## TASK OBJECTIVE
Please report how many lines of the listing contain the string "that", giving the number only.

:: DATA PROVIDED

/-- A tensor of dQ, dK or dV from the edges of each of its rows. -/
def edgeGrad (key : GKey) (rows dh : Nat) (len : Nat → Nat) (fa fb : Fmt) (es : Nat → List Edge) (x : Nat → Edge → El × El) :
    List Word × Option (List Nat) :=
  let rs := ((List.range rows).map fun r => let e := es r; (List.range dh).map fun d =>
    foldEdges { key with row := r, column := d } (len r) fa fb e (x d)).flatten
  (rs.map (·.1), (rs.findIdx? fun w => w.2.isSome).map fun i => [i / dh, i % dh, ((rs.getD i (0, none)).2).getD 0])

/-- The least of two occurrences in the order row, column, span (R115). -/
def leastAt (a b : Option (List Nat)) : Option (List Nat) :=
  match a, b with
  | some x, some y => if keyLe x y then some x else some y
  | some x, none => some x
  | none, y => y

/-- dQ of one row of ring attention recombined from its shards under R125: each shard's partial is its own log-sum-exp with the
weight 1 and the dQ formed with it (R212; DESIGN CHOICE, log 77). A single shard stands as it is. -/
def mergeDq (dh : Nat) (l : List (Word × List Word)) : List Word :=
  match l.map fun q => (⟨q.1, f32one, q.2, 0, none⟩ : Att) with
  | [] => List.replicate dh 0
  | [a] => a.o
  | a :: as => let m := as.foldl Att.merge a; m.o.map fun w => f32div w m.l

/-- The gradients of Q, K and V (Table 8.2). A WEIGHT enters them as its master copy (R212). As ring attention, dQ is formed shard by
shard, each with the log-sum-exp of that shard's partial, and the shards are recombined in increasing order (R125, R212). -/
def Ctx.attentionGrad (c : Ctx) (o : OpRec) (lse out dy : List Word) : GradOut :=
  match c.attend o 0, o.ins.filterMap c.p.desc with
  | some a, q :: k :: v :: _ =>
    let j := a.job
    let n := a.tq * j.h
    let shape := [a.tq, j.h, j.dh]
    let b32 := (c.gFmt o.layer).b32
    let (g, st) := c.dyCopy o.layer a.out.id shape 2 false dy
    let (g2, st2) := if b32 then c.dyCopy o.layer a.out.id shape 0 true dy else (g, st)
    let own (d : Desc) (w : View) : View := if d.role = 1 then c.masterView d else w
    let (bq, bk, bv) := (own q j.q, own k j.k, own v j.v)
    let dsum (r : Nat) : Word := laneSum ((List.range j.dh).map fun d => f32mul (dy.getD (r * j.dh + d) 0) (out.getD (r * j.dh + d) 0))
    let chunksOf (r : Nat) : List (List (Nat × List Nat)) := a.rowChunks (r / j.h) (r % j.h)
    let edges (r : Nat) (e : Word) (cs : List (Nat × List Nat)) : List Edge := j.edges g bv r e (dsum r) cs
    let fp : Fmt := ⟨.fp32, false⟩
    let bf : Fmt := ⟨.bf16, false⟩
    let ns := (chunksOf 0).length
    -- the log-sum-exp of each shard's partial, none where it has no admitted key; the kept value where there is one shard
    let lseOf (r i : Nat) : Option Word :=
      if ns ≤ 1 then some (lse.getD r 0)
      else (j.shard r (a.len (r / j.h)) ((chunksOf r).getD i [])).map fun p => f32add p.m (f32log p.l)
    let dqs := (List.range ns).map fun i =>
      edgeGrad (c.key a.out.id spanDA) n j.dh (fun r => a.len (r / j.h)) fp bk.t.fmt
        (fun r => match lseOf r i with | some e => edges r e ((chunksOf r).getD i []) | none => [])
        fun d e => (El.plain (f32 e.ds), bk.bel (e.key * j.dh + d))
    let dq := (List.range n).flatMap fun r => mergeDq j.dh ((List.range ns).filterMap fun i =>
      (lseOf r i).map fun e => (e, ((((dqs.getD i ([], none)).1).drop (r * j.dh)).take j.dh)))
    let all := (List.range n).flatMap fun r => (chunksOf r).flatMap (edges r (lse.getD r 0))
    let ring := c.ring k 1
    let kr := prod (c.shape k) / j.dh * ring.s
    let byKey (r : Nat) : List Edge := all.filter fun e => e.key == r
    let lenK (r : Nat) : Nat := if o.opcode = 0x0006 then ring.s * a.tq * (j.h / j.hkv) else (byKey r).length
    let (dk, badK) := edgeGrad (c.key a.out.id spanDK) kr j.dh lenK fp bq.t.fmt byKey
      fun d e => (El.plain (f32 e.ds), bq.bel (e.row * j.dh + d))
    let (dv, badV) := edgeGrad (c.key a.out.id spanDB) kr j.dh lenK bf g2.t.fmt byKey
      fun d e => (El.plain (f32 e.p), g2.bel (e.row * j.dh + d))
    let seen := (List.range n).filter fun r => (chunksOf r).any fun s => s.any fun ch => !ch.2.isEmpty
    let fin := g.allFinite && g2.allFinite && c.readFinite o 0 bq && c.readFinite o 1 bk && c.readFinite o 2 bv
      && out.all f32isFin && seen.all fun r => f32isFin (lse.getD r 0)
    let pick (i : Nat) (d : Desc) (ws : List Word) : List (Nat × Nat × List Word) := if c.p.wantsGrad d.id then [(i, d.id, ws)] else []
    ⟨pick 0 q dq ++ pick 1 k dk ++ pick 2 v dv, if b32 then [st, st2] else [st],
      invalidNote o.layer c.mb 1 q.id ((dqs.map (·.2)).foldl leastAt none) ++ invalidNote o.layer c.mb 1 k.id badK
        ++ invalidNote o.layer c.mb 1 v.id badV, unfitOf fin [q.id, k.id, v.id]⟩
  | _, _ => GradOut.none

/-! ### The vector engine -/

/-- A gradient of softmax over one row (R216). -/
def softmaxGrad (y dy : List Word) : List Word :=
  let s := laneSum (y.zipWith (fun a b => f32mul b a) dy)
  y.zipWith (fun a b => f32mul a (f32sub b s)) dy

/-- The gradient of NORM at one row with its normalised values (R216). -/
def normGrad (rms : Bool) (eps : Word) (gain : Option (List Word)) (x dy : List Word) : List Word × List Word :=
  let d : XV := .fin false x.length 0
  let (xh, r) := normRow rms eps x
  let gh := match gain with | some g => dy.zipWith f32mul g | none => dy
  let mean (l : List Word) : Word := toF32 ((f32 (laneSum l)).div d)
  let cc := mean (gh.zipWith f32mul xh)
  let base := if rms then gh else let a := mean gh; gh.map fun w => f32sub w a
  ((base.zip xh).map fun q => f32mul r (f32sub q.1 (f32mul q.2 cc)), xh)

/-- The derivative of a two-input function in each input, rounded (R66); a point where none is stated is free (log 16). R66 gives the
form of a gradient for one-input functions only: x · y and x / y follow it in each input, with y and x, and with 1 / y and -x / y²
rounded once each (DESIGN CHOICE, log 72). -/
def ewDeriv2 (code : Nat) (x y : Word) : Word × Word :=
  let one : Word := f32one
  let unord := f32 x == .nan || f32 y == .nan
  let sel (toY : Bool) : Word × Word :=
    if unord then (Config.openDeriv code x, Config.openDeriv code y) else if toY then (0, one) else (one, 0)
  match code with
  | 1 => (one, one)
  | 2 => (one, f32neg one)
  | 3 => (y, x)
  | 4 => (f32div one y, toF32 (((f32 x).negate).div ((f32 y).mul (f32 y))))
  | 5 => sel (f32lt x y)
  | _ => sel (f32lt y x)

/-- The gradient of a broadcast operand: the sum over the elements that read each of its elements, in an order that the spec
does not give (log 15); no sum where a single element reads it. -/
def bcastGrad (shape small : List Nat) (gs : List Word) : List Word :=
  (List.range (prod small)).map fun k =>
    let l := ((List.range gs.length).filter fun i => bcastIdx shape small i == k).map fun i => gs.getD i 0
    match l with
    | [w] => w
    | _ => canonNan (Config.openSum l)

/-- Sums over rows in increasing order (R216). -/
def rowSum (d : Nat) (rows : List (List Word)) : List Word :=
  match rows with
  | [] => List.replicate d 0
  | r :: rs => rs.foldl (fun a b => a.zipWith f32add b) r

/-- MAX of SEGMENT_REDUCE: the lowest row equal to the maximum receives the gradient (Table 8.2). -/
def segmentGrad (mode d : Nat) (rows : List (List Word)) (dy : List Word) : List (List Word) :=
  match mode with
  | 0 => rows.map fun _ => dy
  | 2 => rows.map fun _ => dy.map fun w => toF32 ((f32 w).div (.fin false rows.length 0))
  | _ =>
    let mx := segment 1 d rows
    let eq (a b : Word) : Bool := !(f32 a == .nan) && !(f32 b == .nan) && !f32lt a b && !f32lt b a
    rows.mapIdx fun i row => (List.range d).map fun j =>
      if (rows.findIdx? fun r => eq (r.getD j 0) (mx.getD j 0)) = some i ∧ eq (row.getD j 0) (mx.getD j 0) then dy.getD j 0 else 0

/-- The gradient of ROUTE's logits from the gradient of its gates (R68, Table 8.2); that of a refused choice's gate, which is +0
whatever the logits, passes nothing and stands as +0 in `dg` (log 65). -/
def routeGrad (all : Bool) (k : Nat) (xs dg : List Word) : List Word :=
  let ch := topK k xs
  let at' (a : Nat) : Option Nat := ch.findIdx? (· == a)
  if all then softmaxGrad (softmaxRow xs).1 ((List.range xs.length).map fun a => match at' a with | some r => dg.getD r 0 | none => 0)
  else
    let gs := softmaxGrad (softmaxRow (ch.map fun a => xs.getD a 0)).1 dg
    (List.range xs.length).map fun a => match at' a with | some r => gs.getD r 0 | none => 0

/-- The gradients of LOSS (Table 8.2, R71). -/
def Ctx.lossGrad (c : Ctx) (o : OpRec) (x t : Desc) : List Word :=
  let kept := countIf Option.isSome (lossTerms c o x t)
  let n := lossDivisor o kept
  let ws := (c.view x).words
  if kept = 0 then ws.map fun _ => 0
  else if fieldLe o.param 0 1 = 0 then
    ((rowsOf (lastExt (c.shape x)) ws).zip (c.tensor t).codes).flatMap fun q =>
      if q.2 = nullIx then q.1.map fun _ => 0
      else (softmaxRow q.1).1.mapIdx fun i p => toF32 ((f32 (if i = q.2 then f32sub p f32one else p)).div n)
  else (ws.zip (c.view t).words).map fun q => toF32 ((f32 (f32mul 0x40000000 (f32sub q.1 q.2))).div n)

/-- The vector-engine gradients of a record, all of phase 1. The bias of a NORM in RMS mode, which R64 does not add, has the gradient +0,
though R216 names no mode (DESIGN CHOICE, log 90). -/
def Ctx.vectorGrad (c : Ctx) (o : OpRec) (dy : List Word) : List (Nat × Nat × List Word) :=
  let words (d : Desc) : List Word := (c.view d).words
  let par (a n : Nat) : Nat := fieldLe o.param a n
  let parW (a : Nat) : Word := BitVec.ofNat 32 (par a 4)
  match o.opcode, o.ins.filterMap c.p.desc, o.outs.filterMap c.p.desc with
  | 0x0003, x :: i :: rest, _ =>
    let d := lastExt (c.shape x)
    let rows := rowsOf d dy
    let dsrc := (c.tensor i).codes.flatMap fun k => rows.getD k (List.replicate d 0)
    (0, x.id, dsrc) :: (match rest with | z :: _ => [(2, z.id, dy)] | [] => [])
  | 0x0004, [x, f], [y] =>
    let d := lastExt (c.shape x)
    let off := (c.tensor f).codes
    let rows := rowsOf d (words x)
    let gs := rowsOf d dy
    [(0, x.id, ((List.range ((c.shape y).getD 0 0)).flatMap fun s =>
      segmentGrad (par 0 1) d (segmentRows off rows s) (gs.getD s (List.replicate d 0))).flatten)]
  | 0x0007, x :: _, _ =>
    let d := lastExt (c.shape x)
    let rms := par 0 1 == 1
    let gs := rowsOf d dy
    let rs := ((rowsOf d (words x)).zip gs).map fun q => normGrad rms (parW 4) ((o.normGain.bind c.p.desc).map words) q.1 q.2
    (0, x.id, rs.flatMap (·.1))
      :: (match o.normGain.bind c.p.desc with
          | some w => [(1, w.id, rowSum d ((rs.zip gs).map fun q => q.2.zipWith f32mul q.1.2))]
          | none => [])
      ++ (match o.normBias.bind c.p.desc with
          | some w => [(2, w.id, if rms then List.replicate d 0 else rowSum d gs)]
          | none => [])
  | 0x0008, [x], _ =>
    let d := lastExt (c.shape x)
    let tau := parW 0
    [(0, x.id, ((rowsOf d (words x)).zip (rowsOf d dy)).flatMap fun q =>
      temper tau (softmaxGrad (softmaxRow (temper tau q.1)).1 q.2))]
  | 0x0009, x :: rest, _ =>
    let code := par 0 2
    match rest with
    | [] => [(0, x.id, ((words x).zip dy).map fun q => ewGrad1 code (parW 4) (f32 (Config.openDeriv code q.1)) q.1 q.2)]
    | z :: _ =>
      let sx := c.shape x
      let sz := c.shape z
      let zs := words z
      let ds := (words x).mapIdx fun i w => ewDeriv2 code w (zs.getD (bcastIdx sx sz i) 0)
      [(0, x.id, (ds.zip dy).map fun q => f32mul q.1.1 q.2),
       (1, z.id, bcastGrad sx sz ((ds.zip dy).map fun q => f32mul q.1.2 q.2))]
  | 0x000A, [x], _ => [(0, x.id, dy)]
  | 0x000B, [x], [y] => [(0, x.id, rotateWords y.rotSeed y.rotCode (par 1 1 != 1) (c.shape x) (par 0 1) dy)]
  | 0x000C, [x], _ => [(0, x.id, dy)]
  | 0x000D, [x], _ =>
    let k := par 0 1
    let rows := rowsOf (lastExt (c.shape x)) (words x)
    let gr := routeGrant o rows (lastExt (c.shape x))
    let dgs := (rowsOf k dy).mapIdx fun i l => l.mapIdx fun r w => if gr.slot i r = nullIx then 0 else w
    [(0, x.id, (rows.zip dgs).flatMap fun q => routeGrad (par 1 1 == 1) k q.1 q.2)]
  | 0x0010, [x, t], _ => [(0, x.id, c.lossGrad o x t)]
  | _, _, _ => []

/-- Everything a record computes in one phase of BWD, COLLECTIVE apart: phase 1 the input gradients, phase 2 the deferred
weight-gradient products. `dy` is the output gradient, `lse` and `out` what attention kept. -/
def Ctx.backward (c : Ctx) (o : OpRec) (phase : Nat) (lse out dy : List Word) : GradOut :=
  if o.opcode = 1 ∨ o.opcode = 2 then c.productGrad o phase dy
  else if phase = 2 then GradOut.none
  else if o.opcode = 5 ∨ o.opcode = 6 then c.attentionGrad o lse out dy
  else
    let gs := (c.vectorGrad o dy).filter fun q => c.p.wantsGrad q.2.1
    ⟨gs, [], [], unfitOf (dy.all f32isFin && c.inputsFinite o) (gs.map fun q => q.2.1)⟩

end Sys2Proof.Machine
end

::::

## WRITTEN ANSWER
3